**TASK ITEM**
Only one span of the listing below should come back. It runs from the line with "def massOf (l" through the line with "step 6). -/", and each of its lines must be reproduced exactly.

....

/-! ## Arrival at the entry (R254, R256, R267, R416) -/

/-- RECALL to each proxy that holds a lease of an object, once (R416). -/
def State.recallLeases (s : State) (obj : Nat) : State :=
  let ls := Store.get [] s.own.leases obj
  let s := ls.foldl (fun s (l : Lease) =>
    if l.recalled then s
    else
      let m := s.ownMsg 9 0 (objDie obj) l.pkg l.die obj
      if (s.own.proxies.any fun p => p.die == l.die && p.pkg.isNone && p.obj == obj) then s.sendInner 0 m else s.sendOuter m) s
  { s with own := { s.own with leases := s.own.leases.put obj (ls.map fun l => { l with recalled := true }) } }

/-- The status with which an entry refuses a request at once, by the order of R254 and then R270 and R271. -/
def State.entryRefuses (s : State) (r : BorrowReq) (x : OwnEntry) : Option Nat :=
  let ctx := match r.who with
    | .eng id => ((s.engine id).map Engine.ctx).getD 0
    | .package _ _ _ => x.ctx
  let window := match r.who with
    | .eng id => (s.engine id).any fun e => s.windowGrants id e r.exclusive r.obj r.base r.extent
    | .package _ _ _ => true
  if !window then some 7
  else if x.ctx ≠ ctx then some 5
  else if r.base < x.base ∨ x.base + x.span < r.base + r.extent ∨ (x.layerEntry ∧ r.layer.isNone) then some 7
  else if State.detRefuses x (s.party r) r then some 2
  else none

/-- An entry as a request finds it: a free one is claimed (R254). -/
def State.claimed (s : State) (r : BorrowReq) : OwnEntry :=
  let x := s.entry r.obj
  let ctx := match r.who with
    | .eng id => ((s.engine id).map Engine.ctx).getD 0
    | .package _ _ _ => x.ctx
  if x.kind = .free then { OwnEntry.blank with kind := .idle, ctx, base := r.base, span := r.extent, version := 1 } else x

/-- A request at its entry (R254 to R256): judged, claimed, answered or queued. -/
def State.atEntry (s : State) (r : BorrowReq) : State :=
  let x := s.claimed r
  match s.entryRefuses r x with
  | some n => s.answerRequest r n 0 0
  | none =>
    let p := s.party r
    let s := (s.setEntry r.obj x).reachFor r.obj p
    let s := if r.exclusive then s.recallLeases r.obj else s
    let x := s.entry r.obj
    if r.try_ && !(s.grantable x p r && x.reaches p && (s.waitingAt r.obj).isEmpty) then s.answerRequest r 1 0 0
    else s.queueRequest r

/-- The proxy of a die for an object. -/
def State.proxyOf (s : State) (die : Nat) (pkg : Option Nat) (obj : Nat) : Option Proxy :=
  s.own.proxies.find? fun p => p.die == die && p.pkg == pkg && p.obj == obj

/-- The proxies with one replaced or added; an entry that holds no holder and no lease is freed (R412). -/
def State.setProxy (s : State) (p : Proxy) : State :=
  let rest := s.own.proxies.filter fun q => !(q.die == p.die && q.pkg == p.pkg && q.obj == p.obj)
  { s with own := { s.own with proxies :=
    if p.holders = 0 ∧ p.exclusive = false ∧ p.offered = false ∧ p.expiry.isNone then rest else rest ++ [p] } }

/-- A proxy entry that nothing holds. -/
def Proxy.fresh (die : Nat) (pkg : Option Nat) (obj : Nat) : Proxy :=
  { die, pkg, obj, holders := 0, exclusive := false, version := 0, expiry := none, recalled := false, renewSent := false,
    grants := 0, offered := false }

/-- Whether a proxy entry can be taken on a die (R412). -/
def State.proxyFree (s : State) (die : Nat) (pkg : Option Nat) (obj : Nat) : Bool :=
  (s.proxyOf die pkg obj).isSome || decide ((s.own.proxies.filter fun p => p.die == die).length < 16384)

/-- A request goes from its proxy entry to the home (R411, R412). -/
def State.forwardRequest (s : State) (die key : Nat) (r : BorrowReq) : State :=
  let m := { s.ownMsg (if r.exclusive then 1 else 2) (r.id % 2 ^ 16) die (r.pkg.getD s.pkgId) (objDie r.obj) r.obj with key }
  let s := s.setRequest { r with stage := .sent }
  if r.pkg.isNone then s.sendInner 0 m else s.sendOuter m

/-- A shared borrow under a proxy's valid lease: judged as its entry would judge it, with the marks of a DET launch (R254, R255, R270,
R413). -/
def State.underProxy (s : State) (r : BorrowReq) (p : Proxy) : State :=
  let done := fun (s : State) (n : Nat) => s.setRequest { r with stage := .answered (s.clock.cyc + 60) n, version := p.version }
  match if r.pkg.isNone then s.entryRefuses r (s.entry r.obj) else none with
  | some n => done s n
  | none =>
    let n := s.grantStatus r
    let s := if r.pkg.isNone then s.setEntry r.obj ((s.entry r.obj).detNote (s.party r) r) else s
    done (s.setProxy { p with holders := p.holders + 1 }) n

....

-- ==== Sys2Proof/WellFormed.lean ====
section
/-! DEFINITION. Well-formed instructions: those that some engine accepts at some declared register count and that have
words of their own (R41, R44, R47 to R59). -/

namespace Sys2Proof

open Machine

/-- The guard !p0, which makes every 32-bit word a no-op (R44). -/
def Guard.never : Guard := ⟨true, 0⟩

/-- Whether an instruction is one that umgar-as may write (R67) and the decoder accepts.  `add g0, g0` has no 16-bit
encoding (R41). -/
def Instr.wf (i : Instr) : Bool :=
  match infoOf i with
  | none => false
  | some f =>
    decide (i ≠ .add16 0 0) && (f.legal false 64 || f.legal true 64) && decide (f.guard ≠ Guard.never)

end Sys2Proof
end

....

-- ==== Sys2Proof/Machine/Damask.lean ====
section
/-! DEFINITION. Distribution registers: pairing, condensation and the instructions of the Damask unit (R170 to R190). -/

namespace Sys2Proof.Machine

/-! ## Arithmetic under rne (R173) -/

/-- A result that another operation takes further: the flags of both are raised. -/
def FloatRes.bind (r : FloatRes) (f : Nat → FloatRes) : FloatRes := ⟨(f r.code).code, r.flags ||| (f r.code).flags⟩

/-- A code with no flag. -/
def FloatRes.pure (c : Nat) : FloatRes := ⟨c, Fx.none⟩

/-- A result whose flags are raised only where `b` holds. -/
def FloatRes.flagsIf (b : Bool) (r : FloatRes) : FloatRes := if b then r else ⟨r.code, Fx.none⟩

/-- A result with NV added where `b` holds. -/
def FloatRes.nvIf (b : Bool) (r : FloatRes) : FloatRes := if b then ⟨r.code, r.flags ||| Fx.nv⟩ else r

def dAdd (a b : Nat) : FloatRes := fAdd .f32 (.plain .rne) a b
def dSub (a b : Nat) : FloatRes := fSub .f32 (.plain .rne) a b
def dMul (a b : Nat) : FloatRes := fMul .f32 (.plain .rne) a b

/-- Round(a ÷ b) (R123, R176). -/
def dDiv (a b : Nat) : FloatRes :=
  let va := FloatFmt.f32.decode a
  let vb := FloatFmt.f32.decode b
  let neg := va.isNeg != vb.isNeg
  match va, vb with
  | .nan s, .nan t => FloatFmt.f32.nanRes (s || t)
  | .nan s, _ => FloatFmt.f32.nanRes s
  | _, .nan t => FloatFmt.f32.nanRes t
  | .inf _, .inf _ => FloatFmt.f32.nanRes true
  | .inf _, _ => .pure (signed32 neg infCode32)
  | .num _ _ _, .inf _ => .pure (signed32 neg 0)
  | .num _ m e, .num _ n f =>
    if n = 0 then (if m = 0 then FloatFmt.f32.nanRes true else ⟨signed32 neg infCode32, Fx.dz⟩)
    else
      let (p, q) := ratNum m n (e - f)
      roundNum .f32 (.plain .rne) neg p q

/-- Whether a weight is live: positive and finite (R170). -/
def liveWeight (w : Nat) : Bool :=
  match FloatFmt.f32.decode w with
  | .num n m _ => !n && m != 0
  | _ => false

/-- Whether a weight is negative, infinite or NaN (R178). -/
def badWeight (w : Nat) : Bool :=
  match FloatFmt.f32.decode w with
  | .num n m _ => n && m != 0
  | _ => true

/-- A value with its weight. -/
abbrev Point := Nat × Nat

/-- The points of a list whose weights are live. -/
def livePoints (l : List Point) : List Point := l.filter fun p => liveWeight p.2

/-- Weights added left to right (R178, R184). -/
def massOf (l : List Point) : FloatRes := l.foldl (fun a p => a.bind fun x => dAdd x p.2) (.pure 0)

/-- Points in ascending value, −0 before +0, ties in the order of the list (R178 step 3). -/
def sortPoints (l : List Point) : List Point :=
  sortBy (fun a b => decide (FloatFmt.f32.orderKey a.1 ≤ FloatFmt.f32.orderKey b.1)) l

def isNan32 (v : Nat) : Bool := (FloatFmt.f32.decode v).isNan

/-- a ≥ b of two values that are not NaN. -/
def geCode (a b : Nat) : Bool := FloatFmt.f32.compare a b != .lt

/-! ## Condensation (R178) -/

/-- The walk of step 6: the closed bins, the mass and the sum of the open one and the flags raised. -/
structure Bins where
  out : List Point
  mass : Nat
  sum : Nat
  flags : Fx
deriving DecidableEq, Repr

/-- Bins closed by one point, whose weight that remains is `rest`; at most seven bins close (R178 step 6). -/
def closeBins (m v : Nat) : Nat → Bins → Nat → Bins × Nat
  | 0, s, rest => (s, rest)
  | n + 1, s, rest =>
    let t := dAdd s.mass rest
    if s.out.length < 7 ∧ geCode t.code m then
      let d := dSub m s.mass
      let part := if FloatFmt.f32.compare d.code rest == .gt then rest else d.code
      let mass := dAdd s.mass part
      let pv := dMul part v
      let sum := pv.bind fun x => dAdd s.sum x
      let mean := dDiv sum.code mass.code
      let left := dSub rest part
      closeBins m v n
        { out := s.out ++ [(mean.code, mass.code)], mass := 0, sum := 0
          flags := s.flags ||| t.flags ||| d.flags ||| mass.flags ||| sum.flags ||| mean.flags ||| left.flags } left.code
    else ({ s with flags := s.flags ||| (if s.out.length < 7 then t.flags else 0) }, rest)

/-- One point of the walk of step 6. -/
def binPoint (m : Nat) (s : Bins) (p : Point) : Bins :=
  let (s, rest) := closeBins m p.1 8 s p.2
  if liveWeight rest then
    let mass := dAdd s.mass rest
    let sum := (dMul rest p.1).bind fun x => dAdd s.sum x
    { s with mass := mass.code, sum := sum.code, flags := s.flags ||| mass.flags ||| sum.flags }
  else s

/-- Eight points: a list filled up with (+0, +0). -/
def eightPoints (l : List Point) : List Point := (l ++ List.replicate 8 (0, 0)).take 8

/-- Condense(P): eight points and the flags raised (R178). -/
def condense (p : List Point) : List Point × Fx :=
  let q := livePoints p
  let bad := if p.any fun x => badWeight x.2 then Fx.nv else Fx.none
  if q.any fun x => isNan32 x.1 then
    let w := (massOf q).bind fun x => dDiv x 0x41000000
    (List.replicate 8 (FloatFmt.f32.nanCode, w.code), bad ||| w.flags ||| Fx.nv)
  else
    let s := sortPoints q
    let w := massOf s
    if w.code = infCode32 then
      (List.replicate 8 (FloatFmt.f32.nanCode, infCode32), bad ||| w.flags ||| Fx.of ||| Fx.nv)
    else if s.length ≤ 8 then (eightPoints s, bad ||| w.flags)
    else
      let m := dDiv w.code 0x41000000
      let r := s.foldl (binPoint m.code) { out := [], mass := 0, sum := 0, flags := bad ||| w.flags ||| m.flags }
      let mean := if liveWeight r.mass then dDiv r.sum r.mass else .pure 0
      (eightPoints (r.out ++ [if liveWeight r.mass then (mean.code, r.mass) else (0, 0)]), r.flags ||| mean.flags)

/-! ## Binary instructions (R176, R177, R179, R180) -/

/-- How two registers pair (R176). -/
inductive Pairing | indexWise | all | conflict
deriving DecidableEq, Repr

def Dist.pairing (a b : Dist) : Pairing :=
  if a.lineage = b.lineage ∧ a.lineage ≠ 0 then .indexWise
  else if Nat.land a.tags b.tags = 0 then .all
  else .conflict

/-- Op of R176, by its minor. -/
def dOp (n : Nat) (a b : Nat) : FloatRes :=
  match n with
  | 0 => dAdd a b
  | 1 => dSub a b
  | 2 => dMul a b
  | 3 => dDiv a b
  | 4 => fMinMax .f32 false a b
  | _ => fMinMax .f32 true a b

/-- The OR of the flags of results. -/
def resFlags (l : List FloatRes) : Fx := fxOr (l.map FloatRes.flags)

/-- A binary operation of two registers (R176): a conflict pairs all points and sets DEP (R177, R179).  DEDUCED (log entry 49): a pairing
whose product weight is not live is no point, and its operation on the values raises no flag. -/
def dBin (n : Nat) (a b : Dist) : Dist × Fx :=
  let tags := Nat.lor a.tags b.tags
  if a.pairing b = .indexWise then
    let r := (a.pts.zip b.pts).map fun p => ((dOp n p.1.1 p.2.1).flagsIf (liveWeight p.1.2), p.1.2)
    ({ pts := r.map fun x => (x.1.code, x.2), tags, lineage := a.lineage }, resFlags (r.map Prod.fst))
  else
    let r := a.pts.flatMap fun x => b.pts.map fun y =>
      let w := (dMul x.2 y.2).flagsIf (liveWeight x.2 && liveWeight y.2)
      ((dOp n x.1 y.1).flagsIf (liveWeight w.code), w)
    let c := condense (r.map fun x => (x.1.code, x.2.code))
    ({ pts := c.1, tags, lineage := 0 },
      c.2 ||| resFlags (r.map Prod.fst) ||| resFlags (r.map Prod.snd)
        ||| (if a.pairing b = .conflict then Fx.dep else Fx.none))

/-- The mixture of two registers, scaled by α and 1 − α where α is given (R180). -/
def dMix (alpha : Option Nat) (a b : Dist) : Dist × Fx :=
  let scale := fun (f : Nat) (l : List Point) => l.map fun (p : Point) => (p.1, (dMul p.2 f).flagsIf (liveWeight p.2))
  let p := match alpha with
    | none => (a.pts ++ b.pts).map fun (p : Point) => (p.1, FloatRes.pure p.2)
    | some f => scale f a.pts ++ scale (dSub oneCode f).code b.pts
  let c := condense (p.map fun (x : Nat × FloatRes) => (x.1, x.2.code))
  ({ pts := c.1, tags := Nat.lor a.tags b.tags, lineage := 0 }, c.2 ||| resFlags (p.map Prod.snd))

....

**ANSWER TO THIS EXERCISE**
def massOf (l : List Point) : FloatRes := l.foldl (fun a p => a.bind fun x => dAdd x p.2) (.pure 0)

/-- Points in ascending value, −0 before +0, ties in the order of the list (R178 step 3). -/
def sortPoints (l : List Point) : List Point :=
  sortBy (fun a b => decide (FloatFmt.f32.orderKey a.1 ≤ FloatFmt.f32.orderKey b.1)) l

def isNan32 (v : Nat) : Bool := (FloatFmt.f32.decode v).isNan

/-- a ≥ b of two values that are not NaN. -/
def geCode (a b : Nat) : Bool := FloatFmt.f32.compare a b != .lt

/-! ## Condensation (R178) -/

/-- The walk of step 6: the closed bins, the mass and the sum of the open one and the flags raised. -/
structure Bins where
  out : List Point
  mass : Nat
  sum : Nat
  flags : Fx
deriving DecidableEq, Repr

/-- Bins closed by one point, whose weight that remains is `rest`; at most seven bins close (R178 step 6). -/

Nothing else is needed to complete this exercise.